Most notably, I found navigating (and moving windows) between workspaces and monitors to be quite cumbersome with the default settings.

Changing all of my keybinds to use variants like focus-column-or-monitor-x or focus-column-or-workspace-x (instead of just focus-column) and equivalent for movement made it generally much more intuitive to use, and I struggle to understand why it isn't the default!

Desktop assemble

Something that also seems to have changed is how people build their desktop environment. Back in the day, you could either install Gnome, KDE and what not and get a full working desktop. Or, alternatively, you'd install just a WM and a bunch of programs to make your desktop (waybar, rofi, etc.)

This second option is obviously still available, but I was surprised to see that following Niri's install guide installs DankMaterialShell which includes a bar, program launcher and lot of other features, but is not a DE.

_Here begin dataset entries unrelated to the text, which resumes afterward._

theorem Core.setP_pReg_self {i v : Nat} (h : v < 2 ^ 32) : (x.setP i v).pReg i = v := by
  unfold Core.setP Core.pReg
  rw [mget_mset_self]
  exact (BitVec.toNat_ofNat _ _).trans (Nat.mod_eq_of_lt h)

theorem Core.setD_dReg_self {i v : Nat} (h : v < 2 ^ 16) : (x.setD i v).dReg i = v := by
  unfold Core.setD Core.dReg
  rw [mget_mset_self]
  exact (BitVec.toNat_ofNat _ _).trans (Nat.mod_eq_of_lt h)

theorem Core.setRaw_memRaw_y {v : Nat} (h : v < 2 ^ 39) : (x.setRaw 2 j v).memRaw 2 j = v := by
  show (mget (mset x.ym 0 j (BitVec.ofNat 39 v)) 0 j).toNat = v
  rw [mget_mset_self]
  exact (BitVec.toNat_ofNat _ _).trans (Nat.mod_eq_of_lt h)

theorem halfLoaded_lt {px v : Nat} (h : v < 2 ^ 32) : halfLoaded px v < 2 ^ 16 := by
  unfold halfLoaded
  split <;> omega

theorem Core.moved_sameControl : x.SameControl (x.moved sx sy px py j v u) := 
  (x.setRaw_sameControl 2 j (encode32 (halfStored py u (x.dReg sy.d)) false)).trans ⟨rfl, rfl, rfl⟩

/-- What parallel moves leave. -/
theorem Core.moved_shows (hv : v < 2 ^ 32) (hne : sx.p ≠ sy.p) :
    (x.moved sx sy px py j v u).dReg sx.d = halfLoaded px v ∧
      (x.moved sx sy px py j v u).memRaw 2 j = encode32 (halfStored py u (x.dReg sy.d)) false ∧
      (x.moved sx sy px py j v u).pReg sx.p = wrap 32 ((px : Int) + sext 16 (x.nReg sx.p)) ∧
      (x.moved sx sy px py j v u).pReg sy.p = wrap 32 ((py : Int) + sext 16 (x.nReg sy.p)) ∧
      (x.moved sx sy px py j v u).a0 = x.a0 ∧ (x.moved sx sy px py j v u).a1 = x.a1 ∧ (x.moved sx sy px py j v u).xm = x.xm := by
  unfold Core.moved
  refine ⟨?_, ?_, ?_, Core.setP_pReg_self _ (wrap_lt _ _), rfl, rfl, rfl⟩
  · exact Core.setD_dReg_self _ (halfLoaded_lt hv)
  · exact Core.setRaw_memRaw_y x (encode32_lt _)
  · rw [Core.setP_pReg_ne _ (Ne.symm hne), Core.setP_pReg_self _ (wrap_lt _ _)]

/-- Slots that keep R441. -/
theorem Core.slotFault_none {i k : Nat} (hne : sx.p ≠ sy.p) (hx : (x.xyAt (x.pReg sx.p)) = some (1, i)) (hxa : x.pReg sx.p % 2 = 0)
    (hy : (x.xyAt (x.pReg sy.p)) = some (2, k)) (hya : x.pReg sy.p % 2 = 0) : x.slotFault sx sy = none := by
  unfold Core.slotFault
  dsimp only
  simp [hx, hy, hxa, hya, hne]

end

section
variable (s : State) {c : Nat} {sx sy : Slot2} {i j v u : Nat} (hsx : sx.en = true) (hsl : sx.st = false) (hsy : sy.en = true)
  (hss : sy.st = true) (hx : (s.coreOf c).xyAt ((s.coreOf c).pReg sx.p) = some (1, i))
  (hy : (s.coreOf c).xyAt ((s.coreOf c).pReg sy.p) = some (2, j))
  (hv : decode32 ((s.coreOf c).memRaw 1 i) = .clean v) (hu : decode32 ((s.coreOf c).memRaw 2 j) = .clean u)
include hsx hsl hsy hss hx hy hv hu

/-- A load of X and a store to Y, both of clean words. -/
theorem State.slots_of_clean (hya : (s.coreOf c).pReg sy.p % 2 = 0) :
    s.slots c sx sy = .done ((s.setCore c ((s.coreOf c).setRaw 2 j (encode32 (halfStored ((s.coreOf c).pReg sy.p) u ((s.coreOf c).dReg sy.d))
      false))).setCore c (((s.coreOf c).setRaw 2 j (encode32 (halfStored ((s.coreOf c).pReg sy.p) u ((s.coreOf c).dReg sy.d)) false)).setD sx.d
        (halfLoaded ((s.coreOf c).pReg sx.p) v))) := by
  have hload : s.slotRun c 1 (s.coreOf c) sx = .ok (s, some (halfLoaded ((s.coreOf c).pReg sx.p) v)) := by
    unfold State.slotRun State.slotMem
    rw [hsx, hsl]
    dsimp only
    rw [hx]
    dsimp only
    rw [s.memLoad_of_clean hv]
    rfl
  have hdReg : (s.coreOf c).dReg sy.d < 2 ^ 16 := BitVec.isLt _
  have hhalf : (if (s.coreOf c).pReg sy.p / 2 % 2 = 0 then u / 2 ^ 16 * 2 ^ 16 + (s.coreOf c).dReg sy.d % 2 ^ 16
      else u % 2 ^ 16 + (s.coreOf c).dReg sy.d % 2 ^ 16 * 2 ^ 16) = halfStored ((s.coreOf c).pReg sy.p) u ((s.coreOf c).dReg sy.d) := by
    have hword : (s.coreOf c).pReg sy.p / 2 % 2 = 0 ↔ (s.coreOf c).pReg sy.p % 4 = 0 := by omega
    unfold halfStored
    rw [Nat.mod_eq_of_lt hdReg]
    simp only [hword]
  have hstore : s.slotRun c 2 (s.coreOf c) sy = .ok (s.setCore c ((s.coreOf c).setRaw 2 j
      (encode32 (halfStored ((s.coreOf c).pReg sy.p) u ((s.coreOf c).dReg sy.d)) false)), none) := by
    unfold State.slotRun State.slotMem
    rw [hsy, hss]
    dsimp only
    rw [hy]
    dsimp only
    rw [if_pos rfl, s.coreMemHalf_of_clean hu, hhalf]
    rfl
  have hfails : s.slotFails c 2 (s.coreOf c) sy = false := by
    unfold State.slotFails
    rw [hss]
    simp
  unfold State.slots
  dsimp only
  rw [hfails, Bool.false_and, if_neg Bool.false_ne_true, hload]
  dsimp only
  rw [hstore]
  dsimp only
  unfold State.slotLoads
  rw [State.coreOf_setCore_self]

/-- The moves of an instruction that has no other operation. -/
theorem insnMac_moves (hne : sx.p ≠ sy.p) {w : Word} (hsxw : sx = slotOf w 9) (hsyw : sy = slotOf w 1)
    (hwatched : ∀ a st k, s.watched c a st false k = k) (hxa : (s.coreOf c).pReg sx.p % 2 = 0) (hya : (s.coreOf c).pReg sy.p % 2 = 0)
    (hxl : (s.coreOf c).ctlReg (20 + sx.p) / 2 ^ 30 = 0) (hyl : (s.coreOf c).ctlReg (20 + sy.p) / 2 ^ 30 = 0) :
    ∃ t, insnMac 0 0 false c w s = .done t ∧
      t.coreOf c = (s.coreOf c).moved sx sy ((s.coreOf c).pReg sx.p) ((s.coreOf c).pReg sy.p) j v u ∧
      Only 8192 s t ∧ ∀ d, d ≠ c → t.coreOf d = s.coreOf d := by
  have hslots := s.slots_of_clean hsx hsl hsy hss hx hy hv hu hya
  have hlinear (y : Core) (hy : y.ctl = (s.coreOf c).ctl) {k : Nat} (hk : (s.coreOf c).ctlReg (20 + k) / 2 ^ 30 = 0) :
      y.ctlReg (20 + k) / 2 ^ 30 = 0 := by
    unfold Core.ctlReg at hk ⊢
    rwa [hy]
  have hrun : ∃ a b d, insnMac 0 0 false c w s = .done ((((s.setCore c a).setCore c b).setCore c d).setCore c
      ((s.coreOf c).moved sx sy ((s.coreOf c).pReg sx.p) ((s.coreOf c).pReg sy.p) j v u)) := by
    refine ⟨?stored, ?loaded, ?stepped, ?run⟩
    case run =>
      unfold insnMac
      dsimp only
      rw [← hsxw, ← hsyw, (s.coreOf c).slotFault_none hne hx hxa hy hya]
      dsimp only
      rw [hsx, hsy, if_pos rfl, if_pos rfl, hwatched, hwatched, hslots]
      unfold CRes.andThen
      dsimp only
      rw [if_pos rfl, if_pos rfl, if_pos rfl,
        State.postMod_linear _ (i := sx.p) (by rw [State.coreOf_setCore_self]; exact hlinear _ rfl hxl),
        State.postMod_linear _ (i := sy.p) (by rw [State.coreOf_setCore_self, State.coreOf_setCore_self]; exact hlinear _ rfl hyl)]
      simp only [State.coreOf_setCore_self]
      rw [Core.setP_pReg_ne _ hne]
      rfl
  obtain ⟨a, b, d, hrun⟩ := hrun
  refine ⟨_, hrun, State.coreOf_setCore_self _ _ _, (setCore_only _ _ _).after (by decide) ((setCore_only _ _ _).after (by decide)
    ((setCore_only _ _ _).after (by decide) (setCore_only _ _ _))), fun e he => ?_⟩
  rw [State.coreOf_setCore_ne _ _ (Ne.symm he), State.coreOf_setCore_ne _ _ (Ne.symm he), State.coreOf_setCore_ne _ _ (Ne.symm he)]
  exact State.coreOf_setCore_ne _ _ (Ne.symm he)

end

/-- A LINE store of clean words (R436). -/
theorem State.coreCmd_lineStore (s : State) {c g : Nat} {w : Word} (hwp : (List.range 2).all (fun i => !s.on (DBG_CORE_WP_CFG_EN c i)) = true)
    (h : s.Issues c w 67) (hflows : s.Flows c) {ia m i d p : Nat} (haddrs : (s.coreOf c).lineAddrs w = .inr (ia, m, i))
    (hpost : ((s.coreOf c).lsAddr w).2 = none) (hgather : lineGather 16 c m i 0 0 s = (s, d, p))
    (hfind : (List.range (tagCount (c + 1))).find? (fun k => s.tagAt (64 * (c + 1) + k) == .idle) = some g) :
    ∃ t, Host.Outcome.next (s.coreCmd c w 67 (insnLineStore false)) = (.next t : Out) ∧ t.coreOf c = s.coreOf c ∧ t.pcOf c = nextPc (s.pcOf c) ∧
      t.tagAt (64 * (c + 1) + g) = .queued { coreAcc c true ia 64 d p 1 with tag := g } ∧ (∀ d, d ≠ c → t.coreOf d = s.coreOf d) ∧
      Keeps (fun a => a = ST_STAT c) [.core, .mesh] s t := by
  have hissued : State.Alike s (s.issuing c) :=
    ⟨s.issuing_reg h.2.2.1, s.irqCores_setReg _ (unrouted_core (c := c) (by unfold ST_STAT_STATE ST_STAT; dsimp only; omega) (by unfold ST_STAT_STATE ST_STAT; dsimp only; omega)), ⟨_, rfl⟩⟩
  obtain ⟨halike, hdata⟩ := lineGather_alike hissued h.1 16 m i 0 0
  rw [hgather] at halike hdata
  exact s.coreCmd_posts h hflows rfl halike (s.insnLineStore_of_addrs hwp hfind h haddrs hpost hdata halike)

/-- Settles O44, instruction by instruction: what each does to its core, and how a request enters the mesh. -/
theorem coreMemory : Obligations.CoreMemory := by
  unfold Obligations.CoreMemory
  intro s
  refine ⟨fun c w a m i v h hf hwp haddr ha hxy hv => s.coreCmd_load hwp h hf haddr ha hxy hv,
    fun c w a m i v step h hf hwp haddr hlin hbytes ha hxy hv => s.coreCmd_loadPost hwp h hf haddr hlin hbytes ha hxy hv,
    ?window, ?word, ?half, ?line, ?lineStore,
    fun c w m i v h hf hwp ha hxy hv => s.coreCmd_lr hwp h hf ha hxy hv,
    fun c w m i h hf hwp ha hxy hheld => s.coreCmd_sc_held hwp h hf ha hxy hheld,
    fun c w m i h hf hwp ha hxy hlost => s.coreCmd_sc_lost hwp h hf ha hxy hlost, ?moves⟩
  case window =>
    intro c g w a ia w0 h hf hwp haddr ha hregion hw0 hfind
    subst haddr
    have hload := s.insnLoad_of_window hwp hfind h ha hregion hw0
    obtain ⟨t, ht, hcore, hpc, htag, hout, hkeeps⟩ := s.coreCmd_stalls h hf.1 rfl hload
    exact ⟨t, ht, hcore, hpc, htag.trans (by unfold coreAcc; rw [Nat.zero_shiftLeft]; rfl), hout, hkeeps⟩
  case word =>
    intro c w a m i h hf hwp haddr hsize ha hxy
    have hbytes : lsBytes w = 4 := by unfold lsBytes; rcases hsize with e | e <;> rw [e] <;> rfl
    have hvalue : (s.coreOf c).lsValue w = if fget w 26 25 = 1 then (s.coreOf c).pairD (fget w 19 16)
        else ((s.coreOf c).acc (fget w 19 16)).v.toNat % 2 ^ 32 := if_neg (by omega)
    exact s.coreCmd_store hwp h hf haddr (hbytes ▸ ha) hxy hvalue rfl ((if_pos hbytes).trans rfl)
  case half =>
    intro c w a m i v h hf hwp haddr hsize ha hxy hv
    have hbytes : lsBytes w = 2 := by unfold lsBytes; rw [hsize]; rfl
    have hword : a / 2 % 2 = 0 ↔ a % 4 = 0 := by omega
    have hd : (s.coreOf c).dReg (fget w 19 16) < 2 ^ 16 := BitVec.isLt _
    refine s.coreCmd_store hwp h hf haddr (hbytes ▸ ha) hxy (if_pos hsize) rfl ?_
    rw [hbytes, if_neg (by decide), (s.issuing c).coreMemHalf_of_clean (c := c) hv, Nat.mod_eq_of_lt hd]
    simp only [hword, State.issuing_coreOf]
  case line =>
    intro c g w ia m i h hf hwp haddrs hfind
    obtain ⟨t, ht, hcore, hpc, htag, hout, hkeeps⟩ := s.coreCmd_stalls h hf.1 rfl (s.insnLineLoad_of_addrs hwp hfind h haddrs)
    exact ⟨t, ht, hcore, hpc, htag.trans (by unfold coreAcc; rw [Nat.zero_shiftLeft]; rfl), hkeeps⟩
  case lineStore =>
    exact fun c g w ia m i d p h hf hwp haddrs hpost hgather hfind => s.coreCmd_lineStore hwp h hf haddrs hpost hgather hfind
  case moves =>
    intro c w sx sy px py i j v u h hf hwp hsxw hsyw hsx hsl hsy hss hne hpx hpy hxa hya hx hy hv hu hxl hyl
    subst hpx hpy
    obtain ⟨t, hrun, hcore, honly, hothers⟩ := insnMac_moves (s.issuing c) (c := c) hsx hsl hsy hss hx hy hv hu hne hsxw hsyw
      (fun a st k => s.issuing_watched h.2.2.1 hwp a st false k) hxa hya hxl hyl
    obtain ⟨t, ht, hcore, hpc, -, -, hkeeps⟩ := s.coreCmd_steps h hf hrun hcore (Core.moved_sameControl _) honly hothers
    obtain ⟨hd, hmem, hpx, hpy, ha0, ha1, hxm⟩ := (s.coreOf c).moved_shows (py := (s.coreOf c).pReg sy.p) (px := (s.coreOf c).pReg sx.p)
      (sx := sx) (j := j) (u := u) (lt_of_decode32_clean hv) hne
    rw [State.issuing_coreOf] at hcore
    rw [← hcore] at hd hmem hpx hpy ha0 ha1 hxm
    exact ⟨t, ht, hd, hmem, hpx, hpy, ha0, ha1, hxm, hpc, hkeeps⟩

end Sys2Proof.Machine
end

section
/-! SUPPORT. The DMA rings of the host interface (R541 to R543), and the statement about them. -/

namespace Sys2Proof.Machine

/-! ### A ring enters ERROR (R543) -/

/-- Of the host interface an event changes the pending vectors alone. -/
theorem State.raise_host (s : State) (i : Nat) : (s.raise i).host = { s.host with pend := (s.raise i).host.pend } := by
  unfold State.raise State.sendIrq
  dsimp only
  split <;> rfl

theorem hifIrqStat_lt {r o : Nat} (ho : 0xc20000 ≤ o) : o + r * 0x20 ≠ HIF_IRQ_STAT 11 := by
  have hstat : HIF_IRQ_STAT 11 < 0xc20000 := by decide
  omega

/-- Ring `r` has entered ERROR. -/
def State.ringFailed (s : State) (r cause : Nat) : State := ((s.put (HIF_RING_STAT_ERROR r) 1).put (HIF_RING_STAT_CAUSE r) cause).raise 353

section
variable (s : State) {r : Nat} (cause : Nat)

theorem State.ringError_eq (h : s.on (HIF_RING_STAT_ERROR r) = false) : s.ringError r cause = s.ringFailed r cause :=
  if_neg (by rw [h]; exact Bool.false_ne_true)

It's not as cool perhaps as setting up bunch of random programs and configuring them, but I was honestly pretty impressed at how quick I got a fully working desktop environment thanks to it. I worry a little bit about feeling locked to DMS, but at least in the Niri department I fully understand my config and could remove DMS whenever I want.

After using Niri for close to a month now, I can confidently say the only bad thing about Niri is that it's not available on more of my computers.